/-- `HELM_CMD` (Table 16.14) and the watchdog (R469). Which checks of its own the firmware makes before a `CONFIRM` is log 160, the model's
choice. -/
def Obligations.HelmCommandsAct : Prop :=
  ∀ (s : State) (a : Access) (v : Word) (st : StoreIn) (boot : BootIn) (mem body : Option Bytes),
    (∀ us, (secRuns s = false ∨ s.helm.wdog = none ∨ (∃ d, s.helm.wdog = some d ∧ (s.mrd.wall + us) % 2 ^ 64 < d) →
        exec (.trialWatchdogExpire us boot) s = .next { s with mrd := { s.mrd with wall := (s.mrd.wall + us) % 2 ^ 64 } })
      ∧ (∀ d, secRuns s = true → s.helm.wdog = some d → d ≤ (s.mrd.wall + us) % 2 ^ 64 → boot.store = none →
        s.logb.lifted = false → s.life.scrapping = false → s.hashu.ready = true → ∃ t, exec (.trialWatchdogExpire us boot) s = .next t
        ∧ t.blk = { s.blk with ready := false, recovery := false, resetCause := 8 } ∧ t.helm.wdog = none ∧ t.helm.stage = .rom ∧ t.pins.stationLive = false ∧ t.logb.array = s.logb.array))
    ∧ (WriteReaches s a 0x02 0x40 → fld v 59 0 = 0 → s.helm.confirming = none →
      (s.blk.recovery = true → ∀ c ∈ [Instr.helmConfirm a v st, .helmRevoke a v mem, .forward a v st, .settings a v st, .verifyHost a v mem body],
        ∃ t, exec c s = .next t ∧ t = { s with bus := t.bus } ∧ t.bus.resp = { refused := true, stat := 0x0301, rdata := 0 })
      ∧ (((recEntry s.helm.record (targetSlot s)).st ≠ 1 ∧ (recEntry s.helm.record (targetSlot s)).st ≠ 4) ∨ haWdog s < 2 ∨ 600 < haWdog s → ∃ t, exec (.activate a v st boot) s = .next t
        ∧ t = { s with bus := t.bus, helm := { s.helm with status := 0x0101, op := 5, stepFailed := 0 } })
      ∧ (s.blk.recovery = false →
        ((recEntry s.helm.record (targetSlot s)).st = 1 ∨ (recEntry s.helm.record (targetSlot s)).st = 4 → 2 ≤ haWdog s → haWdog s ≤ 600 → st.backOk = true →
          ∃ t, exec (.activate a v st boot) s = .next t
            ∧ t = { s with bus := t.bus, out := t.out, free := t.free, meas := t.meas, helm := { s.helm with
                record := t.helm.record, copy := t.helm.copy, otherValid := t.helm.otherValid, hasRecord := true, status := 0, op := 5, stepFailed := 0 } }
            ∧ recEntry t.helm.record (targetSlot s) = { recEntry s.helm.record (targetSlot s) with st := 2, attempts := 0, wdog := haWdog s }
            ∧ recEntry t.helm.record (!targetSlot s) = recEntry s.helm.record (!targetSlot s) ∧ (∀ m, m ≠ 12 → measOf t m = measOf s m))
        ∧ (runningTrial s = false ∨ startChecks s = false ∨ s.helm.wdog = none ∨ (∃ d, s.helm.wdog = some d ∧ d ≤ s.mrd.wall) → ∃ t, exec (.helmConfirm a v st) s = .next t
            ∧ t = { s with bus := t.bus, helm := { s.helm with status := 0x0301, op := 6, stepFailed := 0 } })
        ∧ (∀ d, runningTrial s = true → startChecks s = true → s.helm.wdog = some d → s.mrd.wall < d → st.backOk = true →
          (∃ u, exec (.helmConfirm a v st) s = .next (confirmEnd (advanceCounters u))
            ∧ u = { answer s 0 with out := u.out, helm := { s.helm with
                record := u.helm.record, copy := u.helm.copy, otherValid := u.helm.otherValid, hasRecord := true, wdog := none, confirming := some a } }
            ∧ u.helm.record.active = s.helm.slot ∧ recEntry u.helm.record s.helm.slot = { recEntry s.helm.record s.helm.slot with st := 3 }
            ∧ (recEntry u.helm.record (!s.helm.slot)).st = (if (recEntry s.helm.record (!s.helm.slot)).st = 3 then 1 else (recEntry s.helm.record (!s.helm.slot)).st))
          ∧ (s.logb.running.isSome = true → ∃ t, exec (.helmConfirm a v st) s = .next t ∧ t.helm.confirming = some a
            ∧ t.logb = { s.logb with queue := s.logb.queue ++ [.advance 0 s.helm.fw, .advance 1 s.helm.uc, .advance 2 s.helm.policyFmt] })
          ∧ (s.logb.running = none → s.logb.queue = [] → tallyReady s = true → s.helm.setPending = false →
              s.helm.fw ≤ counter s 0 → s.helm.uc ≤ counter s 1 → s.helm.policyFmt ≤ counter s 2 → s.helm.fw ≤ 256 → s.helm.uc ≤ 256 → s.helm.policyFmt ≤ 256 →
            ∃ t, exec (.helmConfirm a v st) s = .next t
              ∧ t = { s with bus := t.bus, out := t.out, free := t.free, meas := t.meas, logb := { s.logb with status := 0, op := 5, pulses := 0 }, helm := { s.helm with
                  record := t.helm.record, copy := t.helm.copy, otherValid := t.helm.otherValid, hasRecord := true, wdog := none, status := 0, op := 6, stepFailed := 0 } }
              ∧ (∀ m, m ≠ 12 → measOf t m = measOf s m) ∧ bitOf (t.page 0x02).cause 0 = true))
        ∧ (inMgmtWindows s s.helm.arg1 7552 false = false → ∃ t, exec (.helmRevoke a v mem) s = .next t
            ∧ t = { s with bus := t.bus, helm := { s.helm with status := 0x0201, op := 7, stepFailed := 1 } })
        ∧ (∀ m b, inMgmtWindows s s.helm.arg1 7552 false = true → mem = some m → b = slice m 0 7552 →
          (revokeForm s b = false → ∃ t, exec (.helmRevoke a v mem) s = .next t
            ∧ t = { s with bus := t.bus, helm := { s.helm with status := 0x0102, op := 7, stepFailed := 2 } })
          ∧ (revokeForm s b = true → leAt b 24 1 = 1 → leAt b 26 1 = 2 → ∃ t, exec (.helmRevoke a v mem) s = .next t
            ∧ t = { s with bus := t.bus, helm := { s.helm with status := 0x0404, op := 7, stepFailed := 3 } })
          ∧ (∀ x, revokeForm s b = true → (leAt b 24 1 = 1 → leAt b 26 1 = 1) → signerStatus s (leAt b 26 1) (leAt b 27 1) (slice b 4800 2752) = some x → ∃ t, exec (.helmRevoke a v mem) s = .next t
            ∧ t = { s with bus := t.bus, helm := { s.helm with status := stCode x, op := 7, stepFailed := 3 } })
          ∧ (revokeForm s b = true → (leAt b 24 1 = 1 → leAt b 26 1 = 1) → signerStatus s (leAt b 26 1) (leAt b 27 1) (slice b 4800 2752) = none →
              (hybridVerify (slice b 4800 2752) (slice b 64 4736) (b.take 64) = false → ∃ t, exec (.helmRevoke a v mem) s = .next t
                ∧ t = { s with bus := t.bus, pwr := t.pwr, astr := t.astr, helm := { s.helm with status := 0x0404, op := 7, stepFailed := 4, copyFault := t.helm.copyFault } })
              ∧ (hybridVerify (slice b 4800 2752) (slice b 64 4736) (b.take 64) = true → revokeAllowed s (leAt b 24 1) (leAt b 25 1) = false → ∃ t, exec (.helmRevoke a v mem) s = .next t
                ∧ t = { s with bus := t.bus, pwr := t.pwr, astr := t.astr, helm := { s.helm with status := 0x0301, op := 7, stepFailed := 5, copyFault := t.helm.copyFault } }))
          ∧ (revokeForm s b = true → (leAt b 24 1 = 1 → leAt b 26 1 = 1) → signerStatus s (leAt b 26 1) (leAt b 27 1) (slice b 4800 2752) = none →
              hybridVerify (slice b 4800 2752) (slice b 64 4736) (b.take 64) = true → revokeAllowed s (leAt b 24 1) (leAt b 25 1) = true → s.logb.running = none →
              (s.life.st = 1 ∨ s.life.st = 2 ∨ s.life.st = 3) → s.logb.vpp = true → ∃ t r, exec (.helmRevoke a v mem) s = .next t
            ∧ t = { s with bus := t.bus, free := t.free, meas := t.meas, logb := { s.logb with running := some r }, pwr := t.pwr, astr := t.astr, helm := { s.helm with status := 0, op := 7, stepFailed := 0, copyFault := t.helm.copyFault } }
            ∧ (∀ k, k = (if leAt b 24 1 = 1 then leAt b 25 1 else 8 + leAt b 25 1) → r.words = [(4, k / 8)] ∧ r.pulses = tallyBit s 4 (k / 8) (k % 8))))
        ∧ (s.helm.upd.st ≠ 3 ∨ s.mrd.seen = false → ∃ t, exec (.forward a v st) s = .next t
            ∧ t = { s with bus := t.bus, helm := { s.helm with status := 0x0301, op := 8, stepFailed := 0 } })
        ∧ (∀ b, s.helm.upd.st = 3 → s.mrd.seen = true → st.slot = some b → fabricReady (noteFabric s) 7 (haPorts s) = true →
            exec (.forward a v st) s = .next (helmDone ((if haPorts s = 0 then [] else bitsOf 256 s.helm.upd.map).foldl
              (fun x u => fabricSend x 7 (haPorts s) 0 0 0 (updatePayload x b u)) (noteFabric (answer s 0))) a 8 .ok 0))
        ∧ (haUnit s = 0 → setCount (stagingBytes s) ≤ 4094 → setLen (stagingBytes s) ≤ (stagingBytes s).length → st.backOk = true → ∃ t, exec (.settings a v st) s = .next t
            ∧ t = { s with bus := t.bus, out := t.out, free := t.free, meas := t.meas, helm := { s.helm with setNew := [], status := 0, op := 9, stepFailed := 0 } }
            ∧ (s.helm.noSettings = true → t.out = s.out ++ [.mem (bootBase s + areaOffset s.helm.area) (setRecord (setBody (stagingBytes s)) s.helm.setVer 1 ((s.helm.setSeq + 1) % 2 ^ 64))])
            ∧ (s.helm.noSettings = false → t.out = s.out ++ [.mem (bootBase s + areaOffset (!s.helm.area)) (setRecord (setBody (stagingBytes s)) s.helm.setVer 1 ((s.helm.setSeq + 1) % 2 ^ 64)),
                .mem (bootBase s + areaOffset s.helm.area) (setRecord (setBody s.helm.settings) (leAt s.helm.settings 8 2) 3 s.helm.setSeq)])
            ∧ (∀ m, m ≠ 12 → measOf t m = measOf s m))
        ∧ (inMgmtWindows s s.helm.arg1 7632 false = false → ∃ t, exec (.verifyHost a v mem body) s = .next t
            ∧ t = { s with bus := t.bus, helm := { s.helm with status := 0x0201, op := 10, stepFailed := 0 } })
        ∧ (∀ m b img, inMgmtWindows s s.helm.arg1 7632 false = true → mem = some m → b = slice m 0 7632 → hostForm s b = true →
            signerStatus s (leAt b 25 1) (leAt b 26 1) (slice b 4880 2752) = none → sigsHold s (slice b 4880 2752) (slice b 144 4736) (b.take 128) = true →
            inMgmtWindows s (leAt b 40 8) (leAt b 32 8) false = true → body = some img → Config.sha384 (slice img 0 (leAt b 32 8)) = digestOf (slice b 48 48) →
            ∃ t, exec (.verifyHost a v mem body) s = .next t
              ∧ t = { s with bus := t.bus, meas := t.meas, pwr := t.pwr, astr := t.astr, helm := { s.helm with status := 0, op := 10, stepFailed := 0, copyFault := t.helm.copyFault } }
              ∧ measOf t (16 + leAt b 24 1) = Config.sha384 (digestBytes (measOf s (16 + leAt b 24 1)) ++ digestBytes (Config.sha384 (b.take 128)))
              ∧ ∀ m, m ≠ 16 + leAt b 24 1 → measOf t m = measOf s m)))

-=-=-=-=-

- [Exercise description] Retype exactly the lines of the data above that fall between the line with "t, exec c s" and the line with "(s.blk.recovery = false →", inclusive, and add nothing.

- [Task output]
        ∃ t, exec c s = .next t ∧ t = { s with bus := t.bus } ∧ t.bus.resp = { refused := true, stat := 0x0301, rdata := 0 })
      ∧ (((recEntry s.helm.record (targetSlot s)).st ≠ 1 ∧ (recEntry s.helm.record (targetSlot s)).st ≠ 4) ∨ haWdog s < 2 ∨ 600 < haWdog s → ∃ t, exec (.activate a v st boot) s = .next t
        ∧ t = { s with bus := t.bus, helm := { s.helm with status := 0x0101, op := 5, stepFailed := 0 } })
      ∧ (s.blk.recovery = false →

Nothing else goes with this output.